By BECKY RUTHERFORD
Los Alamos
If you are anything like me, you probably order a lot online, and might have packages incoming at any time. How do you stay on top of your incoming packages? Scammers certainly hope you think it’s via text message, as yet another wave of package delivery text scams are incoming.
Image of package delivery smishing text scam
These text scams are a kind of phishing known as “smishing”. What is smishing? Smishing is a form of phishing that involves a text message or phone number. Victims will typically receive a deceptive text message intended to lure the recipient into providing their personal or financial information. These scammers often attempt to disguise themselves as a government agency, bank, or other company to lend legitimacy to their claims. In this case they are impersonating the US Postal Service.
A few things stood out to me that this is a phish:
- The message isn’t from a US phone number, it is from a number with a country code from the UK. Right off the bat I’m suspicious since this is allegedly from the USPS.
- The linked domain is not a USPS domain, it’s a generic top level domain (gTLD), ending in .xin. .Xin is a commonly used domain in Asia, not America. A quick whois domain search reveals this site was just created and registered fairly recently, another sign that a link is likely to be a scam. And any legitimate USPS site would use their official domain of usps[.]com.
- Message tries to instill a sense of urgency by saying that the shipment cannot be delivered, and tries to get the user to reply or open the url in their browser to release the shipment. Sense of urgency is another sign something is likely a phish.
- Why would the USPS be contacting me about a delivery issue? Chances are the company would contact me directly. The scammers want to go after your sense of curiosity and get you to reply to the text message or go to the link.
Do not reply to these, or interact with any links. You can just click the “report junk” at the bottom of the text message to report it to Apple as junk, and if you want you can also block the sender (reporting junk just lets Apple know it is sketchy and doesn’t block). Just click on the circle with contact info at the top of the message, and you’ll be taken to the contact info screen, below.
Image of scammy number contact info
From the above screen, select the “info” icon at the top.
How to block in iOS
And then just select the block option, and the contact number is blocked.
To block in Android:
To block a contact on an Android phone, open the “Phone” app, navigate to the contact you want to block, then long-press on their number and select “Block” or “Block number” from the menu that appears; you can also access blocking options through the “Settings” within the Phone app and add numbers to the blocked list there.
Sadly blocking one number won’t necessarily be helpful as you will likely get more texts with the same scam from different numbers, but it’s always an option.
To report USPS related smishing, send an email to spam@uspis.gov (not a typo, this goes to the USPS Inspection Service).
- Without clicking on the web link, copy the body of the suspicious text message and paste into a new email.
- Provide your name in the email, and also attach a screenshot of the text message showing the phone number of the sender and the date sent.
- Include any relevant details in your email, for example: if you clicked the link, if you lost money, if you provided any personal information, or if you experienced any impacts to your credit or person.

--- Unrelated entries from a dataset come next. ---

/-- addr, bits 11:0 (R30, R31). -/
def fieldAddr (v : Word) : Addr := v.extractLsb' 0 12

/-! ## DT, the dispatch table -/

/-- The parameters this machine runs with. PRESUMED: the selectors are the defaults of R41, which the spec takes from
general knowledge (decision D5, log entry 5); the pairing is the positional one of R36 (decision D6, log entry 6). The
source's own numbers (copy-register, subtract-register, load-font-address, families 1 and 6) are no choice. -/
def defaultParams : Params where
  shape1 := .jumpToAddress
  shape2 := .callAddress
  shape3 := .skipEqualByte
  shape4 := .skipNotEqualByte
  shape5 := .skipEqualRegister
  shape6 := .loadRegisterByte
  shape7 := .addByte
  shape9 := .skipNotEqualRegister
  shapeA := .loadIndex
  shapeB := .jumpOffset
  shapeC := .randomMask
  shapeD := .drawSprite
  sel8Or := 0x1
  sel8And := 0x2
  sel8Xor := 0x3
  sel8Add := 0x4
  sel8Shr := 0x6
  sel8Subn := 0x7
  sel8Shl := 0xE
  selESkp := 0x9E
  selESknp := 0xA1
  selFRdt := 0x07
  selFWdt := 0x15
  selFWst := 0x18
  selFKey := 0x0A
  selFAddi := 0x1E
  selFBcd := 0x33
  selFStore := 0x55
  selFLoad := 0x65

/-- The token a word of a single-shape family yields, "parameterized by the word's own bit fields" (R36, R56 to R67).
The low nibble of the two shapes `XY_` is neither examined nor kept (R43). -/
def SingleShape.token (s : SingleShape) (v : Word) : Instr :=
  match s with
  | .jumpToAddress => .jumpToAddress (fieldAddr v)
  | .callAddress => .callAddress (fieldAddr v)
  | .skipEqualByte => .skipEqualByte (fieldX v) (fieldKK v)
  | .skipNotEqualByte => .skipNotEqualByte (fieldX v) (fieldKK v)
  | .skipEqualRegister => .skipEqualRegister (fieldX v) (fieldY v)
  | .loadRegisterByte => .loadRegisterByte (fieldX v) (fieldKK v)
  | .addByte => .addByte (fieldX v) (fieldKK v)
  | .skipNotEqualRegister => .skipNotEqualRegister (fieldX v) (fieldY v)
  | .loadIndex => .loadIndex (fieldAddr v)
  | .jumpOffset => .jumpOffset (fieldAddr v)
  | .randomMask => .randomMask (fieldX v) (fieldKK v)
  | .drawSprite => .drawSprite (fieldX v) (fieldY v) (fieldN v)

/-- Family 0x0: two exact matches on all sixteen bits, anything else opaque data (R37, R54, R55, R89). -/
def classifyFamily0 (v : Word) : Instr :=
  if v = 0x00E0#16 then .clearScreen
  else if v = 0x00EE#16 then .ret
  else .opaqueData v

/-- Family 0x8: secondary dispatch on the low nibble (R38, R68 to R76, R90). -/
def classifyFamily8 (p : Params) (v : Word) : Instr :=
  let n := fieldN v
  if n = 0x0#4 then .copyRegister (fieldX v) (fieldY v)
  else if n = p.sel8Or then .orRegister (fieldX v) (fieldY v)
  else if n = p.sel8And then .andRegister (fieldX v) (fieldY v)
  else if n = p.sel8Xor then .xorRegister (fieldX v) (fieldY v)
  else if n = p.sel8Add then .addRegister (fieldX v) (fieldY v)
  else if n = 0x5#4 then .subtractRegister (fieldX v) (fieldY v)
  else if n = p.sel8Shr then .shiftRight (fieldX v) (fieldY v)
  else if n = p.sel8Subn then .subtractReversed (fieldX v) (fieldY v)
  else if n = p.sel8Shl then .shiftLeft (fieldX v) (fieldY v)
  else .opaqueData v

- The Postal Inspection Service will contact you if more information is needed.
- Forward the smishing/text message to 7726 (Spells out SPAM) (this will assist with reporting the scam phone number).
Never interact with these messages, just ignore and delete or report them to the USPS. If you aren’t sure if a message is legitimate always go directly to the company’s website, never click on a suspicious link.
Stay safe online, watch out for package delivery smishing scams and don’t click those links!